[Saved entries]
-- ==== Sys2Proof/Proofs/Loads.lean ====
section
/-! PROOF. Events in which no port's load falls (04 R72; 07 R121): strike requests only add demand, so the strike queue is not served, and the
end of the event settles the ports and nothing more. -/

namespace Sys2Proof.Machine

-- One theorem after another, so that the compile needs few threads.
set_option Elab.async false

/-- The loads of what demands drive on a port. -/
def State.portDemand (s : State) (p : Nat) : Nat := ((s.demanding p).map s.recordLoad).sum

/-- No port's load can have fallen: the ports and the supply stand as settled, and no demand has ended. -/
structure LoadsHold (s t : State) : Prop where
  ports : ∀ p : Nat, (t.ports[p]?).map (fun pt => (pt.state, pt.load)) = (s.ports[p]?).map (fun pt => (pt.state, pt.load))
  supply : t.supply = s.supply
  demand : ∀ p, s.portDemand p ≤ t.portDemand p

theorem LoadsHold.refl (s : State) : LoadsHold s s := ⟨fun _ => rfl, rfl, fun _ => Nat.le_refl _⟩

theorem LoadsHold.trans {s t u : State} (h : LoadsHold s t) (k : LoadsHold t u) : LoadsHold s u :=
  ⟨fun p => (k.ports p).trans (h.ports p), k.supply.trans h.supply, fun p => (h.demand p).trans (k.demand p)⟩

/-- What settling reads stands. -/
theorem LoadsHold.of_same {s t : State} (h : Only [.now, .rate, .links, .regs, .sched, .figures, .memory, .cue, .counters, .pending] s t)
    (hd : t.sched.dampers = s.sched.dampers) : LoadsHold s t := by
  refine ⟨fun p => by rw [h.ports], h.supply, fun p => Nat.le_of_eq ?_⟩
  unfold State.portDemand State.demanding State.demands State.recordLoad State.damperDemand State.chamberState State.generator State.source
    State.chamber State.tremulant
  rw [h.table, hd, h.store, h.shutters, h.generators]

theorem LoadsHold.of_only {s t : State} (h : Only [.now, .rate, .links, .regs, .figures, .memory, .cue, .counters, .pending] s t) :
    LoadsHold s t := .of_same h.mono (by rw [h.sched])

theorem settlePort_load (s : State) (p : Nat) (pt : Port) :
    (settlePort s p pt).load = if pt.state = .active ∧ s.supplyGood = true then s.portDemand p else 0 := by
  unfold settlePort State.portDemand
  split <;> rfl

theorem LoadsHold.not_fell {s t : State} (hs : Settled s) (h : LoadsHold s t) : loadFell t (settle t) = false := by
  unfold loadFell
  rw [List.any_eq_false]
  intro x hx
  obtain ⟨i, hi, rfl⟩ := List.mem_iff_getElem.1 hx
  have lt : i < t.ports.length := by
    rw [List.length_zip] at hi
    exact lt_of_lt_of_le hi (Nat.min_le_left _ _)
  have before := h.ports i
  rw [List.getElem?_eq_getElem lt] at before
  obtain ⟨pt, hpt, e⟩ := Option.map_eq_some_iff.1 before.symm
  obtain ⟨state, load⟩ := Prod.mk.inj e
  have settled := congrArg Port.load (hs.port hpt)
  rw [settlePort_load, state, load] at settled
  have good : t.supplyGood = s.supplyGood := by unfold State.supplyGood; rw [h.supply]
  have demand := h.demand i
  have after : (settle t).ports[i]? = some (settlePort t i t.ports[i]) := by
    unfold settle
    rw [List.getElem?_mapIdx, List.getElem?_eq_getElem lt]
    rfl
  obtain ⟨_, got⟩ := List.getElem?_eq_some_iff.1 after
  rw [List.getElem_zip, decide_eq_true_iff]
  dsimp only
  rw [got, settlePort_load, ← settled, good, Nat.not_lt]
  split
  · exact demand
  · exact Nat.le_refl _

/-! ## Strokes begun -/

theorem sum_map_filter {α : Type} (p : α → Bool) (f : α → Nat) (xs : List α) :
    ((xs.filter p).map f).sum = (xs.map fun x => if p x then f x else 0).sum := by
  induction xs with
  | nil => rfl
  | cons x xs ih => by_cases h : p x <;> simp [h, ih]

theorem sum_map_le {α : Type} {f g : α → Nat} : ∀ {xs : List α}, (∀ x ∈ xs, f x ≤ g x) → (xs.map f).sum ≤ (xs.map g).sum
  | [], _ => Nat.le_refl _
  | x :: xs, h => by
    rw [List.map_cons, List.map_cons, List.sum_cons, List.sum_cons]
    exact Nat.add_le_add (h x List.mem_cons_self) (sum_map_le fun y hy => h y (List.mem_cons_of_mem _ hy))

/-- A record that comes to strike demands no less. -/
theorem State.demands_striking (s : State) (r : Record) (e : Nat) (h : s.demands r = true) :
    s.demands { r with stroke := some (.striking e) } = true := by
  obtain ⟨target, owner, link1, link2, cue, stroke⟩ := r
  cases owner with
  | trap i mode =>
    cases mode with
    | hold => simp [State.demands, Record.striking, Stroke.isStriking]
    | _ => rfl
  | percussion => rfl
  | _ => exact h

theorem State.portDemand_setStroke (s : State) (a : Addr) (e : Nat) (p : Nat) :
    s.portDemand p ≤ (s.setStroke a (.striking e)).portDemand p := by
  unfold State.portDemand State.demanding
  rw [sum_map_filter, sum_map_filter]
  have table : (s.setStroke a (.striking e)).table =
      s.table.map fun r => if r.target = .output a then { r with stroke := some (.striking e) } else r := rfl
  rw [table, List.map_map]
  refine sum_map_le fun r _ => ?_
  have demands : ∀ q, (s.setStroke a (.striking e)).demands q = s.demands q := fun _ => rfl
  have load : ∀ q, (s.setStroke a (.striking e)).recordLoad q = s.recordLoad q := fun _ => rfl
  rw [Function.comp, demands, load]
  by_cases ht : r.target = .output a
  · rw [if_pos ht]
    by_cases hd : (r.onPort p && s.demands r) = true
    · obtain ⟨on, demanded⟩ := Bool.and_eq_true_iff.1 hd
      have stays : (({ r with stroke := some (.striking e) } : Record).onPort p &&
          s.demands { r with stroke := some (.striking e) }) = true := Bool.and_eq_true_iff.2 ⟨on, s.demands_striking r e demanded⟩
      rw [if_pos hd, if_pos stays]
      exact Nat.le_refl _
    · rw [if_neg hd]
      exact Nat.zero_le _
  · rw [if_neg ht]

theorem loadsHold_startStroke (a : Addr) (s : State) : LoadsHold s (startStroke a s) := by
  unfold startStroke
  split
  next k _ =>
    refine ⟨fun p => ?_, rfl, State.portDemand_setStroke s a _⟩
    show (((s.setStroke a _).addLoad a.port _).ports[p]?).map _ = _
    unfold State.addLoad State.modPort
    dsimp only
    rw [List.getElem?_modify]
    show Option.map _ (Option.map _ s.ports[p]?) = _
    cases s.ports[p]? with
    | none => rfl
    | some pt => by_cases h : a.port = p <;> simp [h]
  · exact .refl s

theorem loadsHold_requestStrike (a : Addr) (s : State) : LoadsHold s (requestStrike a s) := by
  unfold requestStrike queueStrike
  split
  · exact .of_only (bump_only _ _).mono
  · split
    · exact loadsHold_startStroke a s
    · split
      · exact .of_only (bump_only _ _).mono
      · split
        · exact .of_only (bump_only _ _).mono
        · exact .of_same (sched_only s fun x => { x with queue := x.queue ++ _ }).mono rfl

theorem loadsHold_requestStrikes (outputs : List Addr) (s : State) : LoadsHold s (outputs.foldl (fun u a => requestStrike a u) s) := by
  induction outputs generalizing s with
  | nil => exact .refl s
  | cons a outputs ih => exact (loadsHold_requestStrike a s).trans (ih _)

/-! ## The end of such an event -/

theorem finish_links_of_quiet {u : State} (serve : Bool) (h : ∀ l, (u.link l).Quiet) : (finish serve u).links = u.links :=
  Pair.ext_get fun l => finish_of_link_quiet serve (h l)

/-- Where no load has fallen, the ports settle and the transmitters go on, and nothing more. -/
theorem finish_of_loadsHold {s u : State} (hs : Settled s) (h : LoadsHold s u) : Only [.ports, .links] u (finish false u) := by
  have settled : settleAndServe false u = settle u := by
    unfold settleAndServe
    rw [h.not_fell hs]
    rfl
  unfold finish
  rw [settled]
  exact ((settle_only u).mono.trans (beginTransmission_only .one _).mono).trans (beginTransmission_only .two _).mono

/-- The same where the links had nothing to send. -/
theorem finish_of_loadsHold_quiet {s u : State} (hd : Done s) (h : LoadsHold s u) (links : u.links = s.links) :
    Only [.ports] u (finish false u) := by
  have quiet : ∀ l, (u.link l).Quiet := fun l => by rw [State.link_of_links links]; exact hd.quiet l
  have only := finish_of_loadsHold hd.settled h
  intro f hf
  by_cases e : f = .links
  · subst e
    exact finish_links_of_quiet false quiet
  · exact only f (by simp_all)

/-- The end of an event leaves the links alone where they had nothing to send. -/
theorem finish_only_of_quiet {s u : State} (hd : Done s) (serve : Bool) (links : u.links = s.links) :
    Only [.table, .ports, .counters, .sched] u (finish serve u) := by
  have quiet : ∀ l, (u.link l).Quiet := fun l => by rw [State.link_of_links links]; exact hd.quiet l
  intro f hf
  by_cases e : f = .links
  · subst e
    exact finish_links_of_quiet serve quiet
  · exact finish_only serve u f (by simp_all)

end Sys2Proof.Machine
end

AIM OF THE TASK: Lines holding "fallen": copy each one from the records above.

RESPONSE:
/-- No port's load can have fallen: the ports and the supply stand as settled, and no demand has ended. -/
/-- Where no load has fallen, the ports settle and the transmitters go on, and nothing more. -/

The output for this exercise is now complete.